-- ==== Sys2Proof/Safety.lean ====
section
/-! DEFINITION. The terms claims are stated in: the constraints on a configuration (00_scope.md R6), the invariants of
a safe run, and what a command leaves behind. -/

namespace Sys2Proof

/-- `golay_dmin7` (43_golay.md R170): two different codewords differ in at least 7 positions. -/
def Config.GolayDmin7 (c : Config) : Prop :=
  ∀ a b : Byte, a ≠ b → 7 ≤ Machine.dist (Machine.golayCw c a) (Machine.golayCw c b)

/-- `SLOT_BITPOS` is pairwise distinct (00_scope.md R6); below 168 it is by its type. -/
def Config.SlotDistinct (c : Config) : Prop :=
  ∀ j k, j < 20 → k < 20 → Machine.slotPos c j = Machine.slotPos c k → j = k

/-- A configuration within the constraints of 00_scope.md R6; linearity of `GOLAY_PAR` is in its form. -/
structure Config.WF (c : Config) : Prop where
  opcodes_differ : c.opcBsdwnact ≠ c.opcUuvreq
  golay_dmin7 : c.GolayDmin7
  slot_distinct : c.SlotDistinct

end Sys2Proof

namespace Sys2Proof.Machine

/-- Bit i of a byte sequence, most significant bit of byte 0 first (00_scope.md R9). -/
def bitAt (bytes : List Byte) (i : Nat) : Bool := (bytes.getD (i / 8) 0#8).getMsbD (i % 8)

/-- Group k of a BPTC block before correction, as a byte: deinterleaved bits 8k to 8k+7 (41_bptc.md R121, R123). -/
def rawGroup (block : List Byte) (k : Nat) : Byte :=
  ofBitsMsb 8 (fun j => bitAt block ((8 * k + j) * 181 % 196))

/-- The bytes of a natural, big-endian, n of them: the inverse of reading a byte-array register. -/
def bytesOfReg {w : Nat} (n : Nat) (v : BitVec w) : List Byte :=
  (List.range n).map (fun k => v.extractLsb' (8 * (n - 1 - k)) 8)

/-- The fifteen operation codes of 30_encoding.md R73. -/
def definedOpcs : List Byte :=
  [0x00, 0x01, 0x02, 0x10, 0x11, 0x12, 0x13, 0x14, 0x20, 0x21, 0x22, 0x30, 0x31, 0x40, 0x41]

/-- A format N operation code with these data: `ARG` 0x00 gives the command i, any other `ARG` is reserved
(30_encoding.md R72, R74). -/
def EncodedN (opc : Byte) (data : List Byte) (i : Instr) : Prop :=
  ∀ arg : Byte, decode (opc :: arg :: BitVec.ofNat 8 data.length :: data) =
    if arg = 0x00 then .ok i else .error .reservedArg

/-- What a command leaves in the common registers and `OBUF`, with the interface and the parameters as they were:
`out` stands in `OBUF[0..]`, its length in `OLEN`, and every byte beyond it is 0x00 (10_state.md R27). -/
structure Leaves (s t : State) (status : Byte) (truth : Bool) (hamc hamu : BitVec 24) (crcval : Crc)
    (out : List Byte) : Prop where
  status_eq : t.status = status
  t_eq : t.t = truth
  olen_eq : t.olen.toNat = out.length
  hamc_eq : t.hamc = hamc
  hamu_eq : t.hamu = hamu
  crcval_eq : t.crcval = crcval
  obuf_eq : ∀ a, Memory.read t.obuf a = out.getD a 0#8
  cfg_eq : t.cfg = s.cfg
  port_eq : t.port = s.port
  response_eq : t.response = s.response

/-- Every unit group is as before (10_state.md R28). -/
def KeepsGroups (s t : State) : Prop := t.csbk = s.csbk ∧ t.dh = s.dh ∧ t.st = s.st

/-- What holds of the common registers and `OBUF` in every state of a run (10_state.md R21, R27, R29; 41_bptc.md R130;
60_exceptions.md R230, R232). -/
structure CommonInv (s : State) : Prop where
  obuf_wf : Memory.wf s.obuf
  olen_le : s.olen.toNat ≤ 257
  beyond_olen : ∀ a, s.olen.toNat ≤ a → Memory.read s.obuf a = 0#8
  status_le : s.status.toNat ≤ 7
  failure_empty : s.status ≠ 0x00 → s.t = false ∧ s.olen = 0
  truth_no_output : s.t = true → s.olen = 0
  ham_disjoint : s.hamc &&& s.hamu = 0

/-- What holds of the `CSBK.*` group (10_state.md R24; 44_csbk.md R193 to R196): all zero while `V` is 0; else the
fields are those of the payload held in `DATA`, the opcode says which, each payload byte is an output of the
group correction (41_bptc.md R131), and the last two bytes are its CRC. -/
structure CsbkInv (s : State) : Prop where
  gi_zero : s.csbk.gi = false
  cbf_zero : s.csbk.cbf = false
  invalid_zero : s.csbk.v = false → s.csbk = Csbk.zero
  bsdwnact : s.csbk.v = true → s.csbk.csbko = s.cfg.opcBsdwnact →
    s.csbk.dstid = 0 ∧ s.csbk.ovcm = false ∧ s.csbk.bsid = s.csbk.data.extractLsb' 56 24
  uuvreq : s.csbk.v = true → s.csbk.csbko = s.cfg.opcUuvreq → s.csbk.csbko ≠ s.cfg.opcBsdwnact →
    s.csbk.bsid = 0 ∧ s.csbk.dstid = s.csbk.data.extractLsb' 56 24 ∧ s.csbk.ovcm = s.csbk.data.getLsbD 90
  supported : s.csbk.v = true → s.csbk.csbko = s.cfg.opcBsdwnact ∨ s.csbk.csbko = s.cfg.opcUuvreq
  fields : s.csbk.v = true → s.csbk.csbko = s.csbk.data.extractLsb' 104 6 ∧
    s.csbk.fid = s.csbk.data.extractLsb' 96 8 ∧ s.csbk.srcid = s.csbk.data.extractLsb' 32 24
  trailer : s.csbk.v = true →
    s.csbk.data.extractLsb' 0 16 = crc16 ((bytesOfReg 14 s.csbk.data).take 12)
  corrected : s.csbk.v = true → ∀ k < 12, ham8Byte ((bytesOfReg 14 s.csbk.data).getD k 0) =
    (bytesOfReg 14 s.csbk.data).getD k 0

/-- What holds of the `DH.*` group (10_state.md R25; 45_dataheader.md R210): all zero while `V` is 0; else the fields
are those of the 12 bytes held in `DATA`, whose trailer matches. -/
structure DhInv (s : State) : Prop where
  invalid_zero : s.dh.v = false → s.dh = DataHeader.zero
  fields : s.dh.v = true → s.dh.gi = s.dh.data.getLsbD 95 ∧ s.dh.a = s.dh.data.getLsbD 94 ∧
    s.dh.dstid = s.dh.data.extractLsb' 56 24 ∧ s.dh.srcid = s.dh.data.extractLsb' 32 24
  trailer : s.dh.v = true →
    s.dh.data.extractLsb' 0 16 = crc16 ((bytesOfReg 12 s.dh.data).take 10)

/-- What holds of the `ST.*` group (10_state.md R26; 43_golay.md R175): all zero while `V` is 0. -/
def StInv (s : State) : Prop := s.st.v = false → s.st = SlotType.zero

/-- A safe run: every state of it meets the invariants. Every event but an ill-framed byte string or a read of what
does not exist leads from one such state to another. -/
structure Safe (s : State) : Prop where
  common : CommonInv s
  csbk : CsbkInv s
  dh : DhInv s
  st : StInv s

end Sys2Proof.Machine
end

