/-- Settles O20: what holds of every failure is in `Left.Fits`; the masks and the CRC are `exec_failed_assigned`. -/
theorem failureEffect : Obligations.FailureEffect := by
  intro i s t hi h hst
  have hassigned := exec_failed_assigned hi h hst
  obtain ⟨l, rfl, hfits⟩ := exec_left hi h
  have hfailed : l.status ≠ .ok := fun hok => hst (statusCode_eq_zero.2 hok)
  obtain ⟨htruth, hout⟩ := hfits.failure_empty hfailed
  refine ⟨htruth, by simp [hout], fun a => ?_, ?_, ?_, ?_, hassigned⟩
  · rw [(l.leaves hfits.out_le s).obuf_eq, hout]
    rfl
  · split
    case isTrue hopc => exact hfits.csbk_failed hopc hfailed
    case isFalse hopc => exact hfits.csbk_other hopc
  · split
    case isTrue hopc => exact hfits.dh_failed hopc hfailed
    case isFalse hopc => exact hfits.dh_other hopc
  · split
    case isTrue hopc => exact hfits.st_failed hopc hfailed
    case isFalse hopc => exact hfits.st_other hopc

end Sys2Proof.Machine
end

Work to be completed ::
Repeat word for word the lines above that run from the line containing "slot_distinct : c.SlotDistinct" through the line containing "def EncodedN (opc", both ends included, and nothing else.

Answer to the problem ::
  slot_distinct : c.SlotDistinct

end Sys2Proof

namespace Sys2Proof.Machine

/-- Bit i of a byte sequence, most significant bit of byte 0 first (00_scope.md R9). -/
def bitAt (bytes : List Byte) (i : Nat) : Bool := (bytes.getD (i / 8) 0#8).getMsbD (i % 8)

/-- Group k of a BPTC block before correction, as a byte: deinterleaved bits 8k to 8k+7 (41_bptc.md R121, R123). -/
def rawGroup (block : List Byte) (k : Nat) : Byte :=
  ofBitsMsb 8 (fun j => bitAt block ((8 * k + j) * 181 % 196))

/-- The bytes of a natural, big-endian, n of them: the inverse of reading a byte-array register. -/
def bytesOfReg {w : Nat} (n : Nat) (v : BitVec w) : List Byte :=
  (List.range n).map (fun k => v.extractLsb' (8 * (n - 1 - k)) 8)

/-- The fifteen operation codes of 30_encoding.md R73. -/
def definedOpcs : List Byte :=
  [0x00, 0x01, 0x02, 0x10, 0x11, 0x12, 0x13, 0x14, 0x20, 0x21, 0x22, 0x30, 0x31, 0x40, 0x41]

/-- A format N operation code with these data: `ARG` 0x00 gives the command i, any other `ARG` is reserved
(30_encoding.md R72, R74). -/
def EncodedN (opc : Byte) (data : List Byte) (i : Instr) : Prop :=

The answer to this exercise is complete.